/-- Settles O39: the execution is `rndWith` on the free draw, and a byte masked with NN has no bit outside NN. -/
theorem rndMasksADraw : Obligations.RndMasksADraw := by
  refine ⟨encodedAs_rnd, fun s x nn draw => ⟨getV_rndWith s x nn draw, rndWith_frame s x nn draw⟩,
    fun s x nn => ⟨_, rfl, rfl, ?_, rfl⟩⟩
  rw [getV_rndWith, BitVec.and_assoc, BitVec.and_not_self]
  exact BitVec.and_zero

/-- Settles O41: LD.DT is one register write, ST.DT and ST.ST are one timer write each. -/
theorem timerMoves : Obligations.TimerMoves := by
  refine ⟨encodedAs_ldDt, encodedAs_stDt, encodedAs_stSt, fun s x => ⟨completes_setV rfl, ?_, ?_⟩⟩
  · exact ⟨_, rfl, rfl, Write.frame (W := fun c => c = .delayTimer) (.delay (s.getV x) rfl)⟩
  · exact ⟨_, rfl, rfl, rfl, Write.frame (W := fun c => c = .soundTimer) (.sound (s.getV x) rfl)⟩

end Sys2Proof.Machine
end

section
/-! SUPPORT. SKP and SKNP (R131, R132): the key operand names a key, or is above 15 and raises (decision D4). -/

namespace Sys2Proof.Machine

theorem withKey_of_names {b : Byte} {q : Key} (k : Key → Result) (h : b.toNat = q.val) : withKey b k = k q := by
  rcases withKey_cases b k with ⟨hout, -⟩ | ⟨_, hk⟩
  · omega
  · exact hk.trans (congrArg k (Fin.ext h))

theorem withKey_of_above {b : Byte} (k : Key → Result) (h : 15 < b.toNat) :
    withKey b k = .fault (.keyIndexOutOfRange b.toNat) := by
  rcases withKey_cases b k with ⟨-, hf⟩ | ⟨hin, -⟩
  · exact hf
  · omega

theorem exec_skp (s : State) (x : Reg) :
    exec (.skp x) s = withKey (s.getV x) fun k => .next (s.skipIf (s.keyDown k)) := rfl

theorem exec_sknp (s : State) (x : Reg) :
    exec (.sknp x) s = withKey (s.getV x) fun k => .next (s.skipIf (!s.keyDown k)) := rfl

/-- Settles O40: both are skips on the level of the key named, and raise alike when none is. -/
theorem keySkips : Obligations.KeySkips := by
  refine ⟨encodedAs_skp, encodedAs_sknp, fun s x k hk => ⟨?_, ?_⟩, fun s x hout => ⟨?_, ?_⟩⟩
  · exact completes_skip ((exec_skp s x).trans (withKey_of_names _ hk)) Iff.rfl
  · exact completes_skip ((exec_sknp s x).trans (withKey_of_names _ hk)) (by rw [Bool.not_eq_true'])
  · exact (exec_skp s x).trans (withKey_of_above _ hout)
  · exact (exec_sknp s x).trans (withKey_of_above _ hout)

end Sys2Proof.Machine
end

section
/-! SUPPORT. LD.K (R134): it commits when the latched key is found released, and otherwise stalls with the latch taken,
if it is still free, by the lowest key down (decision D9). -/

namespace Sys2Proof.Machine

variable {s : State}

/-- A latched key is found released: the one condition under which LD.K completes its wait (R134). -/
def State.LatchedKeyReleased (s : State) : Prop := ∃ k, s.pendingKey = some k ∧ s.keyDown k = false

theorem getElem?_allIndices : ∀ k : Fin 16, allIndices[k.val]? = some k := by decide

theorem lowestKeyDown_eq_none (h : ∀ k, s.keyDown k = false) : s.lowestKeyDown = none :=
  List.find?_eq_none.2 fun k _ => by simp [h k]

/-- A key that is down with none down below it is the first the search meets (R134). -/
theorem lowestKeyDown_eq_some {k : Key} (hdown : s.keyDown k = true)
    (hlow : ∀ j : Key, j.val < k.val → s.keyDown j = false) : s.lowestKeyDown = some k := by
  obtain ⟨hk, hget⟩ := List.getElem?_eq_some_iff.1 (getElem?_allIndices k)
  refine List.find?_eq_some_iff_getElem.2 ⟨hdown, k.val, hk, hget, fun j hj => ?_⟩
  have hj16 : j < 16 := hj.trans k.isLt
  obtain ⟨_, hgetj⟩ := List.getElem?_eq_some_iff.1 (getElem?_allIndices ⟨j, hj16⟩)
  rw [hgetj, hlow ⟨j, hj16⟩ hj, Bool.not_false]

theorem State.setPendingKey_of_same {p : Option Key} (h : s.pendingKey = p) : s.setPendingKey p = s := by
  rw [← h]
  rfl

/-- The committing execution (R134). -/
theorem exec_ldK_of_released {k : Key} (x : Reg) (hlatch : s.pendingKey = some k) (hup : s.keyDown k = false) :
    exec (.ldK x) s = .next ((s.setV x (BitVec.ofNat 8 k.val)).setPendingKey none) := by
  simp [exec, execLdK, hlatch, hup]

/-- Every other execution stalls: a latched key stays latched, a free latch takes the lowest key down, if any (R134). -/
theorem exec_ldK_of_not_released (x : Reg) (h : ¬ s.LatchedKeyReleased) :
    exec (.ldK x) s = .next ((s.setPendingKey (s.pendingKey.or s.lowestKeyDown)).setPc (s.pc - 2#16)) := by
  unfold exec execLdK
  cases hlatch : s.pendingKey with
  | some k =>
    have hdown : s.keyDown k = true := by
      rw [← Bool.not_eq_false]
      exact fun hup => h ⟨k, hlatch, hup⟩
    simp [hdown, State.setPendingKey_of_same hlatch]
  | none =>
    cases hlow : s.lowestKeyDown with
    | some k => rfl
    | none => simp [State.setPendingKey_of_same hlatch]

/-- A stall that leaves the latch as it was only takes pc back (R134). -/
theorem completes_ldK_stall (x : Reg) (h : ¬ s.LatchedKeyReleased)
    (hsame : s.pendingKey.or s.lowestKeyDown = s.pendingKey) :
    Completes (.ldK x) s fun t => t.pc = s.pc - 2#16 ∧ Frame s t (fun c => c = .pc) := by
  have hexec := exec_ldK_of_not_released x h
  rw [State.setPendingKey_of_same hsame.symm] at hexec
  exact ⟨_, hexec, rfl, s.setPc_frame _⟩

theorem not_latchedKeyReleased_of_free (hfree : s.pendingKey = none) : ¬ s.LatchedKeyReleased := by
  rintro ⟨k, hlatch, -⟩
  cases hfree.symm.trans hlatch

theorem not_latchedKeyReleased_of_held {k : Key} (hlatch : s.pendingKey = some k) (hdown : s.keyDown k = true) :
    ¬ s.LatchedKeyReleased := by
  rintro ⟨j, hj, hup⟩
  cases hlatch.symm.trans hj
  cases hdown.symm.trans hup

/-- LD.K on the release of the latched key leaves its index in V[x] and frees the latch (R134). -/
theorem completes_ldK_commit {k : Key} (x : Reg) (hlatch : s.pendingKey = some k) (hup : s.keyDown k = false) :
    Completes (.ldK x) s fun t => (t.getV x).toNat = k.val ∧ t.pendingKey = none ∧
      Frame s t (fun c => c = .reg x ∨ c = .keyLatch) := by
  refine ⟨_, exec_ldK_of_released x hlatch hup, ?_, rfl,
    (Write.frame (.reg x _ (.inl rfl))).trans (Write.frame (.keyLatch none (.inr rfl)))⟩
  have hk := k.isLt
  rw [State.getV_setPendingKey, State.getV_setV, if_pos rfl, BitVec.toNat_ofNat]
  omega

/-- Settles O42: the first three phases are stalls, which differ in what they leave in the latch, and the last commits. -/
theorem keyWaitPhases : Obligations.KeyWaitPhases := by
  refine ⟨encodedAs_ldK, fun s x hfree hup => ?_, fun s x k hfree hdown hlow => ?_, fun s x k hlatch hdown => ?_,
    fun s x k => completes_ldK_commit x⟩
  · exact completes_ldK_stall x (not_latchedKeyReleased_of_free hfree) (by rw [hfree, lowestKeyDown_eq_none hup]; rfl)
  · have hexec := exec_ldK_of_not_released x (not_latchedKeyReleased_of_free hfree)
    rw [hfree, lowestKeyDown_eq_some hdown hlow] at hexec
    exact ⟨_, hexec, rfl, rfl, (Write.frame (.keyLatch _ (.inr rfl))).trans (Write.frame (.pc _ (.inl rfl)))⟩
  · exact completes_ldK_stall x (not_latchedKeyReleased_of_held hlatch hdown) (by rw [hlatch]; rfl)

...

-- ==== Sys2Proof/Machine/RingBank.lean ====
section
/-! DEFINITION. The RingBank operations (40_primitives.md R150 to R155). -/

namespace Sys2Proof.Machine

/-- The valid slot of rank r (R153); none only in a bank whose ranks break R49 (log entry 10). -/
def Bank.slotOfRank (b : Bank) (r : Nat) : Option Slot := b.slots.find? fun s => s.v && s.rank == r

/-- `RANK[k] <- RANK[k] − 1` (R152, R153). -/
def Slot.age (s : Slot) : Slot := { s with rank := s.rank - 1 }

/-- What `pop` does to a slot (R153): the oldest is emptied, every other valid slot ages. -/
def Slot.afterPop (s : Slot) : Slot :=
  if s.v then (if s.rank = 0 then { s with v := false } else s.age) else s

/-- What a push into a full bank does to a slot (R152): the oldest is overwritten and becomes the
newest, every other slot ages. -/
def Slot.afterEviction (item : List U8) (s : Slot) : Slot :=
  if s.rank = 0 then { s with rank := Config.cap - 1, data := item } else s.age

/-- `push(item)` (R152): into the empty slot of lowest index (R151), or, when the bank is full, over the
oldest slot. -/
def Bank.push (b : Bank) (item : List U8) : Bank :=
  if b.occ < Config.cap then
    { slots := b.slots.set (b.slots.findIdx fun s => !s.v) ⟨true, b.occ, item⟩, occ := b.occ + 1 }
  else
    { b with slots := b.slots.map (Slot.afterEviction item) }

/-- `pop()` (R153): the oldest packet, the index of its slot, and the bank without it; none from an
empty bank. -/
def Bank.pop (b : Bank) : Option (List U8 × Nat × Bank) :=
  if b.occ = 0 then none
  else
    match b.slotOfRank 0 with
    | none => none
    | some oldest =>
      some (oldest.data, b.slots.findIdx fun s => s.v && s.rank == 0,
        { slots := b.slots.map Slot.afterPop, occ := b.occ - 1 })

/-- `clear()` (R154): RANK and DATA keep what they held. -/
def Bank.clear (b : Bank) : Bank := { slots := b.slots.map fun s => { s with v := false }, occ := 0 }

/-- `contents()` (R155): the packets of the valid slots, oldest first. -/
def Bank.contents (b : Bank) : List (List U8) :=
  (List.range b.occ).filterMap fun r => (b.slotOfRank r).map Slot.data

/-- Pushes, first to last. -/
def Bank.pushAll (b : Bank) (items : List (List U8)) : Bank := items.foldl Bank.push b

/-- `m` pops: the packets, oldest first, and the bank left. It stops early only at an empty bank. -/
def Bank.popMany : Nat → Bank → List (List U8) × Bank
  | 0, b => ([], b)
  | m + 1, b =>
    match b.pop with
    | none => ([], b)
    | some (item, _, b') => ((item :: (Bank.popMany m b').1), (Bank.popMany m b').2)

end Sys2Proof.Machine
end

**WHAT YOU WILL DO**: Could you restate word for word the lines above from the one containing "theorem exec_skp (s" through the one containing "meets (R134). -/", both included, and nothing else?

**FINISHED TASK**:
theorem exec_skp (s : State) (x : Reg) :
    exec (.skp x) s = withKey (s.getV x) fun k => .next (s.skipIf (s.keyDown k)) := rfl

theorem exec_sknp (s : State) (x : Reg) :
    exec (.sknp x) s = withKey (s.getV x) fun k => .next (s.skipIf (!s.keyDown k)) := rfl

/-- Settles O40: both are skips on the level of the key named, and raise alike when none is. -/
theorem keySkips : Obligations.KeySkips := by
  refine ⟨encodedAs_skp, encodedAs_sknp, fun s x k hk => ⟨?_, ?_⟩, fun s x hout => ⟨?_, ?_⟩⟩
  · exact completes_skip ((exec_skp s x).trans (withKey_of_names _ hk)) Iff.rfl
  · exact completes_skip ((exec_sknp s x).trans (withKey_of_names _ hk)) (by rw [Bool.not_eq_true'])
  · exact (exec_skp s x).trans (withKey_of_above _ hout)
  · exact (exec_sknp s x).trans (withKey_of_above _ hout)

end Sys2Proof.Machine
end

section
/-! SUPPORT. LD.K (R134): it commits when the latched key is found released, and otherwise stalls with the latch taken,
if it is still free, by the lowest key down (decision D9). -/

namespace Sys2Proof.Machine

variable {s : State}

/-- A latched key is found released: the one condition under which LD.K completes its wait (R134). -/
def State.LatchedKeyReleased (s : State) : Prop := ∃ k, s.pendingKey = some k ∧ s.keyDown k = false

theorem getElem?_allIndices : ∀ k : Fin 16, allIndices[k.val]? = some k := by decide

theorem lowestKeyDown_eq_none (h : ∀ k, s.keyDown k = false) : s.lowestKeyDown = none :=
  List.find?_eq_none.2 fun k _ => by simp [h k]

/-- A key that is down with none down below it is the first the search meets (R134). -/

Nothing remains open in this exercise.